- [Exercise aim] Using the data that follows, return exactly the lines from the one that contains "x).comm = x := rfl" through the one that contains "s.comm = s := rfl", ends included.

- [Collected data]
>>

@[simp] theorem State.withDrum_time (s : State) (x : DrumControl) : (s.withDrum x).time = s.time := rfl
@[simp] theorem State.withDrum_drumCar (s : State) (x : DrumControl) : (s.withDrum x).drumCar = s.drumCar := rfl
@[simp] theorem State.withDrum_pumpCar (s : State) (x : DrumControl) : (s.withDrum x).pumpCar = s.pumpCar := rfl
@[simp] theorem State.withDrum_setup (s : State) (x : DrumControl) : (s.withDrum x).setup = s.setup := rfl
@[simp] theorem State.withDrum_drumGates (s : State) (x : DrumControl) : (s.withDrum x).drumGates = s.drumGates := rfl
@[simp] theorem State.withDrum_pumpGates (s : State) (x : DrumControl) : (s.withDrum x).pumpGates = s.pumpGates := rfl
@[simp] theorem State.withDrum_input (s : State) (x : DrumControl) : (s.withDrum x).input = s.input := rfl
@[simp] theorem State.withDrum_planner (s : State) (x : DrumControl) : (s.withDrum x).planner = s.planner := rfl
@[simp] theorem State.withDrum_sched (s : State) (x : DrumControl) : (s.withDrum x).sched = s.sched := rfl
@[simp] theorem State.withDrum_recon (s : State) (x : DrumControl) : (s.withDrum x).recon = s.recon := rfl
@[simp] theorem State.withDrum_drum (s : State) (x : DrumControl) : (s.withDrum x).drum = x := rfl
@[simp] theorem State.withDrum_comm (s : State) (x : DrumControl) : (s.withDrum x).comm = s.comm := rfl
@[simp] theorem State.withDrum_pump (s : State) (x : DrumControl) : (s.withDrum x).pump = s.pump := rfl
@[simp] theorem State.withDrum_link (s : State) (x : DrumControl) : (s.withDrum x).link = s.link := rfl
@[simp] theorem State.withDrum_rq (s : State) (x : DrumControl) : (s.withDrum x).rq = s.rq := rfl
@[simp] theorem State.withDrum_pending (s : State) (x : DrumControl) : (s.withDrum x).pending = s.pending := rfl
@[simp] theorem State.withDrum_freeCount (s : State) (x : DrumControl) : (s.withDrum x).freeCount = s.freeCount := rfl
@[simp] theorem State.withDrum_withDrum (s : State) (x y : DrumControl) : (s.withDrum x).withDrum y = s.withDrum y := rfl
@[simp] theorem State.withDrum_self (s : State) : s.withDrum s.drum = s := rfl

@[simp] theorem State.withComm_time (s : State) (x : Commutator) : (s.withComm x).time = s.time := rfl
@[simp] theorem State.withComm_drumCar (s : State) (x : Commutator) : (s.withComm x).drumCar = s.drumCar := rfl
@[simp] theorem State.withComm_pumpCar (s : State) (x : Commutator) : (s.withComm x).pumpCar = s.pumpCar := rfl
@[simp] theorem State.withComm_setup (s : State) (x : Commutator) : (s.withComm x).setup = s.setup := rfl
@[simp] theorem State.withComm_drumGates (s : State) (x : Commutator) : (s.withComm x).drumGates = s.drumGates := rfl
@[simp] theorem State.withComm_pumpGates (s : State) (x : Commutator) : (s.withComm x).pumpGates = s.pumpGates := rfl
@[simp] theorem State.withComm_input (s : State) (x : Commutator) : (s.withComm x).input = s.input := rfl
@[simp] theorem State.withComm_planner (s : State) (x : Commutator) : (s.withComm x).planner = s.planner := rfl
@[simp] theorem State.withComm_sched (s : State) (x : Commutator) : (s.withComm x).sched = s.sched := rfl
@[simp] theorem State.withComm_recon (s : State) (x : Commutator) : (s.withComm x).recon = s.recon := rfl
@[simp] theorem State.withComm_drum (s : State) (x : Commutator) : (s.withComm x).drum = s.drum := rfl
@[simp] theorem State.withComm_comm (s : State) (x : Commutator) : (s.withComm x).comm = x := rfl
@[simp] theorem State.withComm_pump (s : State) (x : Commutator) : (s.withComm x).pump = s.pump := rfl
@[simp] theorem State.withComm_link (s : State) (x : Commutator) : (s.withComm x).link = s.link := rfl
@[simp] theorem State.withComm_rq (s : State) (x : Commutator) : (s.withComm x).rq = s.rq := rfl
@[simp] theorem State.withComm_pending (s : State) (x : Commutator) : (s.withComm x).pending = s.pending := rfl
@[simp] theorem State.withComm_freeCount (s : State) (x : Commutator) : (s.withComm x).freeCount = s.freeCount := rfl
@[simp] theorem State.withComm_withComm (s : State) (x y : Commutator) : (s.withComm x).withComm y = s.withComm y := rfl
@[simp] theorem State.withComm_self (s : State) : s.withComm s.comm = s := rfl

<<
>>

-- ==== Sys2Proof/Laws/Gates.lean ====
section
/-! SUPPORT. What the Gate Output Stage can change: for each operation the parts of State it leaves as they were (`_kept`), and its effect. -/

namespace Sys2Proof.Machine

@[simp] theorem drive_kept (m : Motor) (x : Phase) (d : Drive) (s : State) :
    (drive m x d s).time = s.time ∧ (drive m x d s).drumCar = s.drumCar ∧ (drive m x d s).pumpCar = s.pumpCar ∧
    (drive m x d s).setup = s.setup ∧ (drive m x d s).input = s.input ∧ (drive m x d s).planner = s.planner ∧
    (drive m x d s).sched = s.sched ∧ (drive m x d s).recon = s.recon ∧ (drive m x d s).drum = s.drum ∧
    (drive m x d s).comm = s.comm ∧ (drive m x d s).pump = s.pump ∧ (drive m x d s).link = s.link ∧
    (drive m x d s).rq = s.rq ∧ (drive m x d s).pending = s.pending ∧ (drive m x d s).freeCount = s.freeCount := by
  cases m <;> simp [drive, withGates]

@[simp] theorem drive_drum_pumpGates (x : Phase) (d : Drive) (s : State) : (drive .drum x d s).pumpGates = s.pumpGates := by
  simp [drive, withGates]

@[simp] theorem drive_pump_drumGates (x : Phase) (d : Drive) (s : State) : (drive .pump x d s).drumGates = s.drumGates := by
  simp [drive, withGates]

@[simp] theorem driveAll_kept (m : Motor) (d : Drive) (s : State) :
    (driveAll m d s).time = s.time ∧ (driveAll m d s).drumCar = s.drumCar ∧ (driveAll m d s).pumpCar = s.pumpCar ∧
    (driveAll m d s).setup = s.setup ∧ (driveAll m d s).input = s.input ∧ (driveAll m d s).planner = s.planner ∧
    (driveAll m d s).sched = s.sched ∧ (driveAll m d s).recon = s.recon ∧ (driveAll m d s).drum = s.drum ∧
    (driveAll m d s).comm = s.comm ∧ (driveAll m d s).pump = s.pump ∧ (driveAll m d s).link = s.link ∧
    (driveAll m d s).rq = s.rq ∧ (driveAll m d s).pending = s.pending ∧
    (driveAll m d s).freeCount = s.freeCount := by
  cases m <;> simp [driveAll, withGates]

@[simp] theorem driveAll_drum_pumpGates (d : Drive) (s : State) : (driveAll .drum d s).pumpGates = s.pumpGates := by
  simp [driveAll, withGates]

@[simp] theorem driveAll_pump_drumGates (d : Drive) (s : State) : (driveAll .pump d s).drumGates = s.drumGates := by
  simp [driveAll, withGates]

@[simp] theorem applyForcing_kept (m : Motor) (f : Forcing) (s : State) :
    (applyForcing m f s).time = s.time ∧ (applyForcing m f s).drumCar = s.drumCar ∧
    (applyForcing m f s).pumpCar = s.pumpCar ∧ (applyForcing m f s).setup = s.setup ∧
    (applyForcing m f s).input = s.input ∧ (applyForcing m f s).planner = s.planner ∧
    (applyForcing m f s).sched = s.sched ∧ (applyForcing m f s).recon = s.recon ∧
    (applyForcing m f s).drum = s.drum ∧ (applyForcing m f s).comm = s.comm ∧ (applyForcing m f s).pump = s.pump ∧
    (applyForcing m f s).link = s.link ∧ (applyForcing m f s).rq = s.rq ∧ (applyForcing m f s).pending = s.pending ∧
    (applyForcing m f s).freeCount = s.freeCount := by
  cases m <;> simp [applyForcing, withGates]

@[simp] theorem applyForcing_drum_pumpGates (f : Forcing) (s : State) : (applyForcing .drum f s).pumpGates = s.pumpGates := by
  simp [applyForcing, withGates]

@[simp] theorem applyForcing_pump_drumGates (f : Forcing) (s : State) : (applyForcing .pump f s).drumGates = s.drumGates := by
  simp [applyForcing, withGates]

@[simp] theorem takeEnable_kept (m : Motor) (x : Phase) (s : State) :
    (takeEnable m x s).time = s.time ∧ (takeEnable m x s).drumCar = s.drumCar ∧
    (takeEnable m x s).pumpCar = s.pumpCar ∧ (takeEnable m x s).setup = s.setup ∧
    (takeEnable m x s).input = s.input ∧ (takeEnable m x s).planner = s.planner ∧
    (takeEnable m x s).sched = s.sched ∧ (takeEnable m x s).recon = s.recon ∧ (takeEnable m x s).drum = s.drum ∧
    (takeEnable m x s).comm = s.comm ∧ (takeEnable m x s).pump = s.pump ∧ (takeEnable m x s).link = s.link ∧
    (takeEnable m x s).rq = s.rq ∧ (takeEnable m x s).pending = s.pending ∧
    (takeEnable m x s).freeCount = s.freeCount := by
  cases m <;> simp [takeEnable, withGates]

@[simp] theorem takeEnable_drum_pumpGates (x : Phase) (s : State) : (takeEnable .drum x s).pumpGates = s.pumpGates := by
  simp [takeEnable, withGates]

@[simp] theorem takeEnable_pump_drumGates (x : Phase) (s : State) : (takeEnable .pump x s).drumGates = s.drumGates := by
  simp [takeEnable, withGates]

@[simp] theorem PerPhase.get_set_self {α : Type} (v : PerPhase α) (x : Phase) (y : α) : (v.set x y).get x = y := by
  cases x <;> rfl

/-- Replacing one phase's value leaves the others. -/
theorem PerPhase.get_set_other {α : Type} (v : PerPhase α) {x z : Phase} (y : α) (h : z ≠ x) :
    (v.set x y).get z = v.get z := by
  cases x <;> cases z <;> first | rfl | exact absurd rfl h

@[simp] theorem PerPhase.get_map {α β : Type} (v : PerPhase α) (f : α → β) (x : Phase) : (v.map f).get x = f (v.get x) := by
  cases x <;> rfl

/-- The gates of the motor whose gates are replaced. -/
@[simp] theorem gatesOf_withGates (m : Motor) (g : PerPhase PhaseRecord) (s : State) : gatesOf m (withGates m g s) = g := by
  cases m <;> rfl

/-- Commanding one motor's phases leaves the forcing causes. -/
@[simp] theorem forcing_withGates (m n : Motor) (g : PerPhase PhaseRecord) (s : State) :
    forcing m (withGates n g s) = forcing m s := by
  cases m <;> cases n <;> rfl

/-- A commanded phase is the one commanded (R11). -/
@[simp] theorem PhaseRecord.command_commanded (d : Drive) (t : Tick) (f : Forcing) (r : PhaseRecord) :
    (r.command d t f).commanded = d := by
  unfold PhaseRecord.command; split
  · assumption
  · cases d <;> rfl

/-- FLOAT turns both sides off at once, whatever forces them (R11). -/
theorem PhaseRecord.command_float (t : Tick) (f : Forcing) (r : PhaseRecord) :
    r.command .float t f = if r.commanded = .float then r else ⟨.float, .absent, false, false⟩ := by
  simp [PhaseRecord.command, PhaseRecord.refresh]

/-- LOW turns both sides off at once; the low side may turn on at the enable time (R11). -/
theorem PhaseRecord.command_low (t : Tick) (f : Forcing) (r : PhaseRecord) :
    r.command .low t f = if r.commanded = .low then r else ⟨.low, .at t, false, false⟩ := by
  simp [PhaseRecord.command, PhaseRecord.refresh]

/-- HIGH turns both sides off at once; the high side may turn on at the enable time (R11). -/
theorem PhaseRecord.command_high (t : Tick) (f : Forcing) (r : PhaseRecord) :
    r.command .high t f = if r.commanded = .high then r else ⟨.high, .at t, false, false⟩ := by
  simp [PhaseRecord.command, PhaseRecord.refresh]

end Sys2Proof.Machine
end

<<

- [The answer]
@[simp] theorem State.withComm_comm (s : State) (x : Commutator) : (s.withComm x).comm = x := rfl
@[simp] theorem State.withComm_pump (s : State) (x : Commutator) : (s.withComm x).pump = s.pump := rfl
@[simp] theorem State.withComm_link (s : State) (x : Commutator) : (s.withComm x).link = s.link := rfl
@[simp] theorem State.withComm_rq (s : State) (x : Commutator) : (s.withComm x).rq = s.rq := rfl
@[simp] theorem State.withComm_pending (s : State) (x : Commutator) : (s.withComm x).pending = s.pending := rfl
@[simp] theorem State.withComm_freeCount (s : State) (x : Commutator) : (s.withComm x).freeCount = s.freeCount := rfl
@[simp] theorem State.withComm_withComm (s : State) (x y : Commutator) : (s.withComm x).withComm y = s.withComm y := rfl
@[simp] theorem State.withComm_self (s : State) : s.withComm s.comm = s := rfl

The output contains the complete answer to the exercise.